Ibrahim Heski or Ibrahim Pasha Haski Tello (Biroyê Heskê Têlî; 1877, Diyadin – July 25, 1931, Siah Cheshmeh, Iran) was a Kurdish soldier, politician and president of the Kurdish Republic of Ararat. He was from the Jalali tribe.

==Life==
His father's name is Hesk and mother's name is Têlî. He was a member of the Hesesori clan which is one of the branches of the Jalali tribe. Different sources mentioned him as "Ibrahim Agha", "Ibrahim Pasha", "Heskizâde Ibrahim", "Bırho", "Bro Haski Tello", "Ibro Haski Talu" and so on. British author and adventurer Rosita Forbes described him as the hero of the region was a wild and gallant freebooter called Ibrahim Agha Huske Tello. During World War I, he fought against Russian troops in Doğubayazıt.
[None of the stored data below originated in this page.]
/-- Region `r` of a job as Census reads it; `sec` lists the device pages whose ownership tag marks them secure. -/
def State.regionOf (s : State) (j : Job) (sec : List Nat) (r : Nat) (f : Fmt) : Region :=
  let a := regAddr j.desc r
  let sc := regScale j.desc r
  ⟨f, fun i => smGet 0 s.mem (a + i), fun k => (smGet 0 s.mem (sc + k)).toNat, s.leftOut a f sec (bit j.rights rtDumpSecure)⟩

/-- The 64-byte words with an uncorrectable error in `n` bytes from `a`. -/
def State.ucWordsIn (s : State) (a n : Nat) : List Nat :=
  ((List.range (ceilDiv n 64 + 1)).map fun i => (a / 64 + i) * 64).filter fun w => decide (w < a + n) && s.stackUc w

/-- Census meets them: each raises MEM_LATENT at its BMU (11 R355). -/
def State.latent (s : State) (a n : Nat) : State :=
  (s.ucWordsIn a n).foldl (fun s w => s.latentFault (0x520 + s.chanOf w) 10 (s.localOf w)) s

/-- CEN_BYTES grows. -/
def State.addBytes (s : State) (n : Nat) : State := s.wr64 R.CEN_BYTES_LO ((s.rd64 R.CEN_BYTES_LO + n) % 2 ^ 64)

/-- Bytes that Census reads for region `r`. -/
def State.readRegion (s : State) (d : List Nat) (r : Nat) : State :=
  match fmtOf (regFmt d r) with
  | none => s
  | some f =>
    let n := regBytes f (regLen d r)
    (s.latent (regAddr d r) n).addBytes (n + if f.mx then regLen d r / 32 else 0)

/-- The records of a job and its SUMMARY (R301). -/
def State.censusResult (s : State) (j : Job) (sec : List Nat) : List Byte × Nat :=
  let d := j.desc
  let n := bits (dw d 0) 8 5
  if bits (dw d 0) 0 2 = 1 then
    (List.range n).foldl (fun acc r =>
      match fmtOf (regFmt d r) with
      | none => acc
      | some f =>
        let t := (s.regionOf j sec r f).count (regHbase d r f) (regLen d r)
        (acc.1 ++ t.record (regFmt d r) (regHbase d r f) false, min (acc.2 + t.nan) (2 ^ 32 - 1))) ([], 0)
  else
    match fmtOf (regFmt d 0) with
    | none => ([], 0)
    | some f =>
      let t := driftOf (s.regionOf j sec 0 f) (s.regionOf j sec 1 f) (dw d 2) (regLen d 0)
      (t.record (regFmt d 0) (dw d 2) 0 false, min t.beyond (2 ^ 32 - 1))

/-- The Census job that the dispatcher runs now: they run in acceptance order (R300). -/
def State.censusTurn (s : State) : Option Nat := (s.cen.jobs.find? fun j => !j.done && j.echo.isNone).map (·.id)

/-- Every block of a Census job has been counted (R301). -/
def State.censusDone (s : State) (id : Nat) (sec : List Nat) : State :=
  match s.job id with
  | none => s
  | some j =>
    if j.done ∨ j.echo.isSome ∨ s.censusTurn ≠ some id then s
    else
      let r := s.censusResult j sec
      let n := bits (dw j.desc 0) 8 5
      let s := (List.range n).foldl (fun s k => s.readRegion j.desc k) s
      (s.putPm (j.result + 8) r.1).jobEnd j 0 0 r.2 (if bits (dw j.desc 0) 0 2 = 1 then n else 1) false 0

/-! ### Echo (R309 to R317) -/

/-- REASON codes of R320. -/
def reasonMaster : Nat := 1
def reasonWarm : Nat := 2
def reasonTimeout : Nat := 3
def reasonPreempted : Nat := 4
def reasonTooLong : Nat := 5
def reasonTargetLost : Nat := 6
def reasonSpareLost : Nat := 7
def reasonLifecycle : Nat := 8
def reasonStoreUc : Nat := 9
def reasonJobParity : Nat := 10

/-- First 16 bytes of a BLAKE3 digest as a number. -/
def digestOf (bs : List Byte) : Nat := (Config.blake3 bs).toNat

/-- Is an Echo job's result hidden from its rights (R316)? -/
def Job.hidden (j : Job) (e : EchoSt) : Bool := e.sec && !bit j.rights rtDumpSecure

/-- Bytes of the recorded operand stream (R309, R317). -/
def EchoSt.streamLen (e : EchoSt) : Nat := e.stream.foldl (fun n w => n + w.2.length) 0

/-- The Echo body from offset 0x20 to 0x7F (R317). -/
def echoBody (j : Job) (e : EchoSt) (verdict : Nat) : List Byte :=
  let cap := e.phase == .captured
  let dig := fun (o : Option (List Byte)) => match o with | some b => if j.hidden e then 0 else digestOf b | none => 0
  le 2 (echoTarget j.desc) ++ le 2 e.spareA ++ le 2 e.spareB ++ le 1 verdict
  ++ le 1 (b2n e.relaxed + 2 * b2n (j.hidden e) + 4 * b2n cap)
  ++ le 8 e.capT ++ le 4 e.streamLen ++ le 4 e.opcnt ++ le 8 0
  ++ le 16 (dig (if cap then some e.outT else none)) ++ le 16 (dig e.outA) ++ le 16 (dig e.outB) ++ le 16 0

/-- VERDICT NONE. -/
def verdictNone : Nat := 7

/-- A job is aborted (R315, R318, R320). -/
def State.jobAbort (s : State) (j : Job) (reason : Nat) (keep : Bool := false) : State :=
  match j.echo with
  | none => s.jobEnd j 3 reason 0 0 keep 0
  | some e =>
    let s := (s.setBusy e.spareA false).setBusy e.spareB false
    let s := (s.putPm (j.result + 8) (echoBody j e verdictNone)).satAdd F.ECH_ABORTS_CNT 1
    s.jobEnd j 3 reason 0 0 keep verdictNone

/-- Every unfinished job that satisfies `p` is aborted. -/
def State.abortJobs (s : State) (p : Job → Bool) (reason : Nat) (keep : Bool := false) : State :=
  (s.cen.jobs.filter fun j => !j.done && p j).foldl (fun s j => s.jobAbort j reason keep) s

/-- CEN_ABORT or ECH_ABORT of a job ID. -/
def State.masterAbort (s : State) (echo : Bool) (id : Nat) : State :=
  s.abortJobs (fun j => j.id == id && j.echo.isSome == echo) reasonMaster

/-- The target of an Echo job is fenced, dormant or remapped away (R315). -/
def State.echoTargetLost (s : State) (id : Nat) : State :=
  s.abortJobs (fun j => match j.echo with
    | some e => echoTarget j.desc == id && e.phase != .captured
    | none => false) reasonTargetLost

/-- A chosen spare is fenced or dormant (R315). -/
def State.echoSpareLost (s : State) (id : Nat) : State :=
  s.abortJobs (fun j => match j.echo with | some e => e.spareA == id || e.spareB == id | none => false) reasonSpareLost

/-- A remap takes a spare that runs Echo (R315). -/
def State.echoPreempt (s : State) (id : Nat) : State :=
  s.abortJobs (fun j => match j.echo with | some e => e.spareA == id || e.spareB == id | none => false) reasonPreempted

/-- An Echo job changed. -/
def State.modEcho (s : State) (id : Nat) (g : EchoSt → EchoSt) : State :=
  s.modJobs id fun j => { j with echo := j.echo.map g }

/-- Bytes of a space of a unit. -/
def State.spaceBytes (s : State) (id sp n : Nat) : List Byte := (List.range n).map fun a => s.viewByte id sp a

/-- The target's engine issues an operation at leaf value `leaf` while the tap is armed (R309): SKIP of them pass, and of the next CFG, SEED and
ACC are recorded; `relaxed` and `int32` are what that CFG says of accumulation. -/
def State.echoIssue (s : State) (id leaf : Nat) (relaxed int32 : Bool) : State :=
  match s.job id with
  | none => s
  | some j =>
    match j.echo with
    | none => s
    | some e =>
      let t := echoTarget j.desc
      if j.done ∨ e.phase ≠ .armed ∨ (s.cairn t).frozen then s
      else if e.skip ≠ 0 then (s.unitRuns t).modEcho id fun e => { e with skip := e.skip - 1 }
      else
        let s := s.unitRuns t
        let inp := s.spaceBytes t 2 256 ++ s.spaceBytes t 3 64 ++ s.spaceBytes t 0 4096
        s.modEcho id fun e => { e with
          phase := .capturing, capT := leaf, opcnt := (s.cairn t).sumWord C.A_OPCNT, inputs := inp, relaxed := relaxed, int32 := int32,
          sec := (s.cairn t).f CF.U_OWNER_SEC == 1 }

/-- The captured operation completes on the target with output ACC `out` (R309). -/
def State.echoCaptured (s : State) (id leaf : Nat) (out : List Byte) : State :=
  match s.job id with
  | none => s
  | some j =>
    match j.echo with
    | none => s
    | some e =>
      let t := echoTarget j.desc
      if j.done ∨ e.phase ≠ .capturing ∨ (s.cairn t).frozen ∨ out.length ≠ 4096 then s
      else
        let s := s.modC t fun c => c.putBytes (viewKey 0 0) out
        let s := s.modEcho id fun e => { e with phase := .captured, outT := out }
        s.raiseC t .echoCaptured leaf [.w id, .d e.capT, .w e.streamLen]

/-- Bytes that a core's capture store holds of an operand stream (R306). -/
def echoStore : Nat := 2 ^ 20

/-- A write of `bytes` at byte `off` of the target's operand staging in the course of the captured operation (R309): it is done, never delayed
by the tap, and appended to the stream; a stream that would exceed the store aborts the job. DESIGN CHOICE: the store's 1 MiB bounds
the stream by itself, beside the operation's inputs (log entry 60). -/
def State.echoWrite (s : State) (id off : Nat) (bytes : List Byte) : State :=
  match s.job id with
  | none => s
  | some j =>
    match j.echo with
    | none => s
    | some e =>
      let t := echoTarget j.desc
      if j.done ∨ e.phase ≠ .capturing ∨ (s.cairn t).frozen ∨ 16384 < off + bytes.length then s
      else
        let s := s.modC t fun c => c.putBytes (viewKey 1 off) bytes
        if echoStore < e.streamLen + bytes.length then s.jobAbort j reasonTooLong
        else s.modEcho id fun e => { e with stream := e.stream ++ [(off, bytes)] }

/-- A spare takes the capture (R310): CFG, SEED and the input ACC are loaded, then the recorded stream in its order. -/
def Cairn.replayLoad (c : Cairn) (e : EchoSt) : Cairn :=
  let c := (c.putBytes (viewKey 2 0) (e.inputs.take 256)).putBytes (viewKey 3 0) ((e.inputs.drop 256).take 64)
  let c := c.putBytes (viewKey 0 0) (e.inputs.drop 320)
  e.stream.foldl (fun c w => c.putBytes (viewKey 1 w.1) w.2) c

/-- A spare finishes its replay with ACC `out` (R310): it has loaded the capture, and ACC holds what the operation leaves. -/
def State.echoReplayed (s : State) (id spare : Nat) (out : List Byte) : State :=
  match s.job id with
  | none => s
  | some j =>
    match j.echo with
    | none => s
    | some e =>
      let who := if spare = 0 then e.spareA else e.spareB
      if j.done ∨ e.phase ≠ .captured ∨ (s.cairn who).frozen ∨ out.length ≠ 4096 ∨ kindOf who ≠ 1 then s
      else
        let s := (s.unitRuns who).modC who fun c => (c.replayLoad e).putBytes (viewKey 0 0) out
        s.modEcho id fun e => if spare = 0 then { e with outA := some out } else { e with outB := some out }

/-- Accumulators as a region of 1,024 elements (R311). -/
def accRegion (int32 : Bool) (bs : List Byte) : Region :=
  ⟨if int32 then ⟨32, 0, 31, 0, .int, false, 0⟩ else ⟨32, 8, 23, 127, .ieee, false, -40⟩, fun i => bs.getD i 0, fun _ => 127, fun _ => 0⟩

/-- The comparison of a pair (R311). -/
def echoPair (e : EchoSt) (tol : Nat) (a b : List Byte) : Drift :=
  if digestOf a = digestOf b then { Drift.init with n := 1024, hist := [(0, 1024)] }
  else driftOf (accRegion e.int32 a) (accRegion e.int32 b) tol 1024

/-- The verdict of R312. -/
def verdict (vote : Bool) (e : EchoSt) (tol : Nat) (a b : List Byte) : Nat :=
  let dt := digestOf e.outT
  let within := fun (x y : List Byte) => (echoPair e tol x y).beyond == 0
  if !vote then (if dt = digestOf a then 0 else if within e.outT a then 1 else 2)
  else
    let ta := within e.outT a
    let tb := within e.outT b
    let ab := within a b
    if dt = digestOf a ∧ digestOf a = digestOf b then 0
    else if ta ∧ tb ∧ ab then 1
    else if ab ∧ !ta ∧ !tb then 3
    else if ta ∧ !tb ∧ !ab then 5
    else if tb ∧ !ta ∧ !ab then 4
    else 6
===First Ararat Rebellion===

In 1925, he participated in the Sheikh Said Rebellion. And after the failure of the rebellion, he fled to Mount Ararat. In 1926, he commanded Hesenan, Jalali, Haydaran tribes and started the First Ararat Rebellion (May 16 - June 17, 1926). On 16 May, Kurdish forces fought against the 28th Infantry Regiment of the 9th Infantry Division of Turkish Army and a Gendarmerie regiment in Demirkapı region. The Turkish troops were defeated and a scattered 28th Regiment had to retreat towards Doğubeyazıt. On June 16/17, Ibrahim and his forces were surrounded by the 28th and 34th regiment, but they managed to evade capture and escape over Yukarı Demirkapı to Iran. Ibrahim and his forces did not aid Simko Shikak in his October 1926 revolt against Iran.

===Republic of Ararat===

On October 28, 1927, Xoybûn proclaimed the Independent Kurdistan and Ibrahim became the President of the Republic of Ararat. Before that, he was appointed the governor of the Agirî Province of Kurdistan by Xoybûn. His sons Ilhami, Omer, Davut and his brothers Ahmed, Eyub participated in the Ararat rebellion. Ahmed was killed in action and their 100-year-old mother was shot and killed by the Turkish Army during the Zilan massacre in July 1930. After the suppression of the Ararat rebellion, he retreated with his men to Iran.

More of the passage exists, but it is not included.